▸ Stored data entries:

-- ==== Sys2Proof/Laws/Bits.lean ====
section
/-! SUPPORT. Bits, bytes and addresses: what `lo`, `hi`, `mkAddr`, `bit` and the byte images do. -/

namespace Sys2Proof.Machine

/-- `addr(h, l) = h * 256 + l` (00_scope R10). -/
theorem mkAddr_toNat (h l : Byte) : (mkAddr h l).toNat = h.toNat * 256 + l.toNat := by
  simp only [mkAddr, BitVec.toNat_append]
  rw [Nat.shiftLeft_eq, Nat.mul_comm, ← Nat.two_pow_add_eq_or_of_lt l.isLt, Nat.mul_comm]

theorem lo_toNat (a : Addr) : (lo a).toNat = a.toNat % 256 := by
  simp [lo]

theorem hi_toNat (a : Addr) : (hi a).toNat = a.toNat / 256 := by
  simp only [hi, BitVec.toNat_setWidth, BitVec.toNat_ushiftRight, Nat.shiftRight_eq_div_pow]
  have := a.isLt
  omega

@[simp] theorem lo_mkAddr (h l : Byte) : lo (mkAddr h l) = l := by
  apply BitVec.eq_of_toNat_eq
  rw [lo_toNat, mkAddr_toNat]
  have := l.isLt
  omega

@[simp] theorem hi_mkAddr (h l : Byte) : hi (mkAddr h l) = h := by
  apply BitVec.eq_of_toNat_eq
  rw [hi_toNat, mkAddr_toNat]
  have := l.isLt
  omega

@[simp] theorem mkAddr_hi_lo (a : Addr) : mkAddr (hi a) (lo a) = a := by
  apply BitVec.eq_of_toNat_eq
  rw [mkAddr_toNat, lo_toNat, hi_toNat]
  omega

theorem zext_toNat (b : Byte) : (zext b).toNat = b.toNat := by
  have := b.isLt
  simp only [zext, BitVec.toNat_setWidth]
  omega

/-- Bit 7 is the sign (10_state R33). -/
theorem bit_seven (v : Byte) : bit v 7 = decide (128 ≤ v.toNat) := by
  have h := BitVec.msb_eq_decide v
  rw [BitVec.msb_eq_getLsbD_last] at h
  simpa [bit] using h

/-- `Pload` undoes `Pbyte`, whatever the break bit (10_state R33, R34). -/
@[simp] theorem Flags.pload_pbyte (b : Bool) (p : Flags) : Flags.pload (p.pbyte b) = p := by
  rcases p with ⟨c, z, i, d, v, n⟩
  cases b <;> cases c <;> cases z <;> cases i <;> cases d <;> cases v <;> cases n <;> rfl

/-- Bits 5 and 4 of a pushed image (10_state R33). -/
theorem Flags.pbyte_break (b : Bool) (p : Flags) : bit (p.pbyte b) 5 = true ∧ bit (p.pbyte b) 4 = b := by
  rcases p with ⟨c, z, i, d, v, n⟩
  cases b <;> cases c <;> cases z <;> cases i <;> cases d <;> cases v <;> cases n <;> decide

end Sys2Proof.Machine
end

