-- ==== Sys2Proof/Laws/State.lean ====
section
/-! SUPPORT. One lemma per field per update, each true by `rfl` and a simp lemma, so that no proof unfolds a record update. -/

namespace Sys2Proof.Machine

@[simp] theorem State.withCpu_cpu (c : CpuState) (s : State) : (s.withCpu c).cpu = c := rfl
@[simp] theorem State.withCpu_bus (c : CpuState) (s : State) : (s.withCpu c).bus = s.bus := rfl
@[simp] theorem State.withCpu_dotFrac (c : CpuState) (s : State) : (s.withCpu c).dotFrac = s.dotFrac := rfl
@[simp] theorem State.withCpu_stepCycles (c : CpuState) (s : State) : (s.withCpu c).stepCycles = s.stepCycles := rfl
@[simp] theorem State.withCpu_params (c : CpuState) (s : State) : (s.withCpu c).params = s.params := rfl
@[simp] theorem State.withBus_cpu (b : Bus) (s : State) : (s.withBus b).cpu = s.cpu := rfl
@[simp] theorem State.withBus_bus (b : Bus) (s : State) : (s.withBus b).bus = b := rfl
@[simp] theorem State.withBus_dotFrac (b : Bus) (s : State) : (s.withBus b).dotFrac = s.dotFrac := rfl
@[simp] theorem State.withBus_stepCycles (b : Bus) (s : State) : (s.withBus b).stepCycles = s.stepCycles := rfl
@[simp] theorem State.withBus_params (b : Bus) (s : State) : (s.withBus b).params = s.params := rfl
@[simp] theorem State.setPc_cpu (a : Addr) (s : State) : (s.setPc a).cpu = { s.cpu with pc := a } := rfl
@[simp] theorem State.setPc_bus (a : Addr) (s : State) : (s.setPc a).bus = s.bus := rfl
@[simp] theorem State.setPc_dotFrac (a : Addr) (s : State) : (s.setPc a).dotFrac = s.dotFrac := rfl
@[simp] theorem State.setPc_stepCycles (a : Addr) (s : State) : (s.setPc a).stepCycles = s.stepCycles := rfl
@[simp] theorem State.setPc_params (a : Addr) (s : State) : (s.setPc a).params = s.params := rfl
@[simp] theorem State.setFlags_cpu (p : Flags) (s : State) : (s.setFlags p).cpu = { s.cpu with p := p } := rfl
@[simp] theorem State.setFlags_bus (p : Flags) (s : State) : (s.setFlags p).bus = s.bus := rfl
@[simp] theorem State.setFlags_dotFrac (p : Flags) (s : State) : (s.setFlags p).dotFrac = s.dotFrac := rfl
@[simp] theorem State.setFlags_stepCycles (p : Flags) (s : State) : (s.setFlags p).stepCycles = s.stepCycles := rfl
@[simp] theorem State.setFlags_params (p : Flags) (s : State) : (s.setFlags p).params = s.params := rfl
@[simp] theorem State.beginStep_cpu (s : State) : s.beginStep.cpu = s.cpu := rfl
@[simp] theorem State.beginStep_bus (s : State) : s.beginStep.bus = { s.bus with log := [], dmaRequest := none } := rfl
@[simp] theorem State.beginStep_dotFrac (s : State) : s.beginStep.dotFrac = s.dotFrac := rfl
@[simp] theorem State.beginStep_stepCycles (s : State) : s.beginStep.stepCycles = s.stepCycles := rfl
@[simp] theorem State.beginStep_params (s : State) : s.beginStep.params = s.params := rfl
@[simp] theorem State.countCycles_cpu (s : State) : s.countCycles.cpu = { s.cpu with cycles := s.cpu.cycles + s.bus.log.length } := rfl
@[simp] theorem State.countCycles_bus (s : State) : s.countCycles.bus = s.bus := rfl
@[simp] theorem State.countCycles_dotFrac (s : State) : s.countCycles.dotFrac = s.dotFrac := rfl
@[simp] theorem State.countCycles_stepCycles (s : State) : s.countCycles.stepCycles = s.bus.log.length := rfl
@[simp] theorem State.countCycles_params (s : State) : s.countCycles.params = s.params := rfl
@[simp] theorem State.ppuTick_cpu (s : State) : s.ppuTick.cpu = 
      { s.cpu with
        nmiPending := s.cpu.nmiPending || ((s.bus.ppu.tick s.params.region).nmiLine && !s.cpu.nmiPrev)
        nmiPrev := (s.bus.ppu.tick s.params.region).nmiLine } := rfl
@[simp] theorem State.ppuTick_bus (s : State) : s.ppuTick.bus = s.bus.ppuTick s.params.region := rfl
@[simp] theorem State.ppuTick_dotFrac (s : State) : s.ppuTick.dotFrac = s.dotFrac := rfl
@[simp] theorem State.ppuTick_stepCycles (s : State) : s.ppuTick.stepCycles = s.stepCycles := rfl
@[simp] theorem State.ppuTick_params (s : State) : s.ppuTick.params = s.params := rfl
@[simp] theorem State.apuTick_cpu (s : State) : s.apuTick.cpu = s.cpu := rfl
@[simp] theorem State.apuTick_bus (s : State) : s.apuTick.bus = { s.bus with apu := s.bus.apu.tick } := rfl
@[simp] theorem State.apuTick_dotFrac (s : State) : s.apuTick.dotFrac = s.dotFrac := rfl
@[simp] theorem State.apuTick_stepCycles (s : State) : s.apuTick.stepCycles = s.stepCycles := rfl
@[simp] theorem State.apuTick_params (s : State) : s.apuTick.params = s.params := rfl

@[simp] theorem Flags.setNZ_c (v : Byte) (p : Flags) : (p.setNZ v).c = p.c := rfl
@[simp] theorem Flags.setNZ_z (v : Byte) (p : Flags) : (p.setNZ v).z = decide (v = 0) := rfl
@[simp] theorem Flags.setNZ_i (v : Byte) (p : Flags) : (p.setNZ v).i = p.i := rfl
@[simp] theorem Flags.setNZ_d (v : Byte) (p : Flags) : (p.setNZ v).d = p.d := rfl
@[simp] theorem Flags.setNZ_v (v : Byte) (p : Flags) : (p.setNZ v).v = p.v := rfl
@[simp] theorem Flags.setNZ_n (v : Byte) (p : Flags) : (p.setNZ v).n = bit v 7 := rfl
@[simp] theorem Flags.addC_c (a m : Byte) (c : Bool) (p : Flags) : (p.addC a m c).c = decide (255 < a.toNat + m.toNat + c.toNat) := rfl
@[simp] theorem Flags.addC_z (a m : Byte) (c : Bool) (p : Flags) : (p.addC a m c).z = decide (addByte a m c = 0) := rfl
@[simp] theorem Flags.addC_i (a m : Byte) (c : Bool) (p : Flags) : (p.addC a m c).i = p.i := rfl
@[simp] theorem Flags.addC_d (a m : Byte) (c : Bool) (p : Flags) : (p.addC a m c).d = p.d := rfl
@[simp] theorem Flags.addC_v (a m : Byte) (c : Bool) (p : Flags) : (p.addC a m c).v = bit ((a ^^^ addByte a m c) &&& (m ^^^ addByte a m c)) 7 := rfl
@[simp] theorem Flags.addC_n (a m : Byte) (c : Bool) (p : Flags) : (p.addC a m c).n = bit (addByte a m c) 7 := rfl
@[simp] theorem Flags.compare_c (r v : Byte) (p : Flags) : (p.compare r v).c = decide (v.toNat ≤ r.toNat) := rfl
@[simp] theorem Flags.compare_z (r v : Byte) (p : Flags) : (p.compare r v).z = decide (r - v = 0) := rfl
@[simp] theorem Flags.compare_i (r v : Byte) (p : Flags) : (p.compare r v).i = p.i := rfl
@[simp] theorem Flags.compare_d (r v : Byte) (p : Flags) : (p.compare r v).d = p.d := rfl
@[simp] theorem Flags.compare_v (r v : Byte) (p : Flags) : (p.compare r v).v = p.v := rfl
@[simp] theorem Flags.compare_n (r v : Byte) (p : Flags) : (p.compare r v).n = bit (r - v) 7 := rfl
@[simp] theorem Flags.bitTest_c (a v : Byte) (p : Flags) : (p.bitTest a v).c = p.c := rfl
@[simp] theorem Flags.bitTest_z (a v : Byte) (p : Flags) : (p.bitTest a v).z = decide (a &&& v = 0) := rfl
@[simp] theorem Flags.bitTest_i (a v : Byte) (p : Flags) : (p.bitTest a v).i = p.i := rfl
@[simp] theorem Flags.bitTest_d (a v : Byte) (p : Flags) : (p.bitTest a v).d = p.d := rfl
@[simp] theorem Flags.bitTest_v (a v : Byte) (p : Flags) : (p.bitTest a v).v = bit v 6 := rfl
@[simp] theorem Flags.bitTest_n (a v : Byte) (p : Flags) : (p.bitTest a v).n = bit v 7 := rfl
@[simp] theorem Flags.arr_c (r : Byte) (p : Flags) : (p.arr r).c = bit r 6 := rfl
@[simp] theorem Flags.arr_z (r : Byte) (p : Flags) : (p.arr r).z = decide (r = 0) := rfl
@[simp] theorem Flags.arr_i (r : Byte) (p : Flags) : (p.arr r).i = p.i := rfl
@[simp] theorem Flags.arr_d (r : Byte) (p : Flags) : (p.arr r).d = p.d := rfl
@[simp] theorem Flags.arr_v (r : Byte) (p : Flags) : (p.arr r).v = (bit r 6 ^^ bit r 5) := rfl
@[simp] theorem Flags.arr_n (r : Byte) (p : Flags) : (p.arr r).n = bit r 7 := rfl
@[simp] theorem Flags.shifted_c (out : Bool) (r : Byte) (p : Flags) : (p.shifted out r).c = out := rfl
@[simp] theorem Flags.shifted_z (out : Bool) (r : Byte) (p : Flags) : (p.shifted out r).z = decide (r = 0) := rfl
@[simp] theorem Flags.shifted_i (out : Bool) (r : Byte) (p : Flags) : (p.shifted out r).i = p.i := rfl
@[simp] theorem Flags.shifted_d (out : Bool) (r : Byte) (p : Flags) : (p.shifted out r).d = p.d := rfl
@[simp] theorem Flags.shifted_v (out : Bool) (r : Byte) (p : Flags) : (p.shifted out r).v = p.v := rfl
@[simp] theorem Flags.shifted_n (out : Bool) (r : Byte) (p : Flags) : (p.shifted out r).n = bit r 7 := rfl
@[simp] theorem Flags.pload_n (v : Byte) : (Flags.pload v).n = bit v 7 := rfl
@[simp] theorem Flags.pload_v (v : Byte) : (Flags.pload v).v = bit v 6 := rfl
@[simp] theorem Flags.pload_d (v : Byte) : (Flags.pload v).d = bit v 3 := rfl
@[simp] theorem Flags.pload_i (v : Byte) : (Flags.pload v).i = bit v 2 := rfl
@[simp] theorem Flags.pload_z (v : Byte) : (Flags.pload v).z = bit v 1 := rfl
@[simp] theorem Flags.pload_c (v : Byte) : (Flags.pload v).c = bit v 0 := rfl

end Sys2Proof.Machine
end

▸ Task requirements:
As listed above, the lines from the line with "s.beginStep.cpu = s.cpu := rfl" to the line with "theorem State.beginStep_bus (s" are to be echoed exactly, with both ends included and nothing added.

▸ Task solution:
@[simp] theorem State.beginStep_cpu (s : State) : s.beginStep.cpu = s.cpu := rfl
@[simp] theorem State.beginStep_bus (s : State) : s.beginStep.bus = { s.bus with log := [], dmaRequest := none } := rfl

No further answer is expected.